Что-то непоправимое случилось в этом месте с Манюкиным. Остановившимися глазами он глядел прямо перед собою и, по-видимому, не понимал обстановки, а из его раскрытого рта вырвалось подавленное рыдание. Он прервал свое вранье от странного ощущенья, что сердце его стало биться в висках, в спине, в пальцах… всюду, кроме места, где ему положено. Потом будто кто-то предвестно легонько дохнул ему в лицо, и это вовсе не походило на обычный земной ветерок… Вслед за тем он сделал героическую попытку продолжать рассказ, но вдруг забыл все, забыл наотрез, — даже не понимал, чего ждут направленные на него взгляды, и лишь шарил, ловя мурашки, растерянными пальцами по лицу. У него нашлись силы, однако, подняться и, порывисто хватаясь за воздух, двинуться вон отсюда, причем — к запасному выходу, прямо на улицу, — Фирсов приписал его бегство страху испустить дух на полу воровского притона. Столь же натянутым представляется его объяснение, почему якобы с такой почтительной пристальностью недавние слушатели Машокина проводили его глазами. Вдоволь наглядевшись людского страдания, сами посильно доставляющие его другим, они вряд ли способны были взволноваться зрелищем чьего-то бесславного, одинокого конца, тем более что Манюкин и не помирал еще в тот раз… Только все та же встрепанная перекричала поднявшийся шум, чтоб не бросали старика, как собаку, уложили бы, милосердного снежку кинули ему на грудь, но вслед за тем чей-то трезвый голос выразил основательное опасение, что кончина Манюкина в воротах могла бы привлечь нежелательное внимание ко всему району.

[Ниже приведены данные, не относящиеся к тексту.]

-- ==== Sys2Proof/Machine/Engine.lean ====
section
/-! DEFINITION. The stream engine, the double-buffer alternator and the status-flag synchronizer: the four engine events
(spec/41_engine.md). -/

namespace Sys2Proof.Machine

/-- BOUNDARY, the last element of a pass (R98), with the alternator's toggle (R99). -/
def boundary (y : Stream) : Stream :=
  if crCirc y.cr then
    { y with
      tcif := true
      passes := y.passes + 1
      ndtr := y.reload
      cr := if crDbm y.cr then crToggleCt y.cr else y.cr }
  else { y with tcif := true, passes := y.passes + 1, ndtr := 0, cr := crDisable y.cr }

/-- A stream after its peripheral write: the log entry, and HTIF where the remaining count is the half point (R96,
R97). -/
def afterMove (p : Params) (pa : Nat) (pb : Nat) (v : Word) (y : Stream) : Stream :=
  { y with
    outlog := y.outlog ++ [{ addr := BitVec.ofNat 32 pa, size := pb, value := v }]
    htif := y.htif || decide (y.ndtr.toNat - 1 = htPoint p y.reload.toNat) }

/-- A stream after one element of value `v` has moved (R96). -/
def moveElement (p : Params) (pa : Nat) (pb : Nat) (v : Word) (y : Stream) : Stream :=
  if y.ndtr.toNat - 1 = 0 then boundary (afterMove p pa pb v y)
  else { afterMove p pa pb v y with ndtr := y.ndtr - 1 }

/-- Whether the counts are ones a running engine has: `1 <= NDTR <= reload` (R94). -/
def Stream.countsOk (y : Stream) : Bool := decide (1 ≤ y.ndtr.toNat) && decide (y.ndtr.toNat ≤ y.reload.toNat)

/-- The element step of a running engine: F13, then F12, then the transfer (R96, R138). -/
def elementStep (c : Ctrl) (s : StreamIx) (st : State) : Host.Outcome State Fault Refusal :=
  let y := st.stream c s
  match bytesOf (crMsize y.cr), bytesOf (crPsize y.cr) with
  | some mb, some pb =>
    if !y.countsOk then .fault .brokenEngine
    else if wraps (y.maddr mb) mb || wraps (y.paddr pb) pb then .next (st.raise .addrWrap)
    else if decide (y.maddr mb % mb ≠ 0) || decide (y.paddr pb % pb ≠ 0) then .next (st.raise .misaligned)
    else .next (st.setStream c s (moveElement st.params (y.paddr pb) pb (memRead st.mem (y.maddr mb) mb) y))
  | _, _ => .fault .brokenEngine

/-- Whether the engine of a stream is Running and the environment raises DREQ and answers so (R72). -/
def accessEnabled (y : Stream) (d : Draw) (a : BusAnswer) : Bool :=
  decide (y.engine = some .running) && d.dreq && decide (d.answer = a)

/-- EV_ELEMENT (R96). -/
def execEvElement (c : Ctrl) (s : StreamIx) (d : Draw) (st : State) : Host.Outcome State Fault Refusal :=
  if accessEnabled (st.stream c s) d .ok then elementStep c s st else .fault .notEnabled

/-- EV_BUS_ERROR (R100). -/
def execEvBusError (c : Ctrl) (s : StreamIx) (d : Draw) (st : State) : Host.Outcome State Fault Refusal :=
  if accessEnabled (st.stream c s) d .error then .next (st.setStream c s (transferError .bus (st.stream c s)))
  else .fault .notEnabled

/-- EV_ARB_ERROR (R100): whenever CR.EN = 1. -/
def execEvArbError (c : Ctrl) (s : StreamIx) (st : State) : Host.Outcome State Fault Refusal :=
  if crEn (st.stream c s).cr then .next (st.setStream c s (transferError .arb (st.stream c s)))
  else .fault .notEnabled

/-- A stream whose drain-mode disable completes (R101). -/
def drainDone (y : Stream) : Stream := { y with cr := crDisable y.cr, disabling := false, tcif := true }

/-- EV_DRAIN_DONE (R101): while `disabling = 1`, under `DISABLE_MODE = drain` only. -/
def execEvDrainDone (c : Ctrl) (s : StreamIx) (st : State) : Host.Outcome State Fault Refusal :=
  if decide (st.params.disableMode = .drain) && (st.stream c s).disabling then
    .next (st.setStream c s (drainDone (st.stream c s)))
  else .fault .notEnabled

end Sys2Proof.Machine
end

— Прошу вас, родные, занимайтесь кажный, кто чем занят… сейчас мы это дельце обладим в самолучшем виде! — успокоил своих гостей Артемий и мелким шажком засеменил вослед ушедшему.
За всеобщим гамом никто не приметил, как в комнате появился сурового облика кряжистый старик, старовер по одежде и бороде. Прежде чем успели разглядеть его толком, портьерка вторично отклонилась, оттягиваемая снаружи чьей-то услужливой рукой, а Донька, рванувшись вперед, отдернул вторую половину. В ту же минуту во всем своем жутком великолепии вошла Манька Вьюга. В отмену установившейся привычки сегодня на ней было розовое шелковое платье с фестонами, обрамленное по плечам тугой крахмальной антуанеткой. Ее сощуренные глаза, ища кого-то, повелительно обежали привставших от неожиданности гостей… все в ней обозначало какую-то загадочную и праздничную чрезвычайность. Ближние расступились, давая проход к Векшину, бесцельно стоявшему у стены, но Вьюга не пошла к нему: видно, ей лишь убедиться требовалось, что он жив, одинок и рядом с нею. Вместо того она двинулась к Фирсову с приветливой улыбкой, как бы говорившей: «Ну вот, ты и в гостях у нас, Фирсов». Да и по другим признакам далеко не двухдневное, а даже давнее знакомство связывало их… может быть, с тех пор, когда она, еще безликая, всего лишь веяньем незнакомых духов, трепетом шелка, щемящим сигналом судьбы впервые обозначилась в его записной книжке. Сам не понимая отчего, Фирсов по-мальчишески подскочил ей навстречу и тотчас же, вспыхнув от смущенья, опустился назад, на тугой, неудобный диванчик. Вьюга тоже раздумала по дороге и вместо него подошла к облезлому зеркалу в простенке поправить волосы.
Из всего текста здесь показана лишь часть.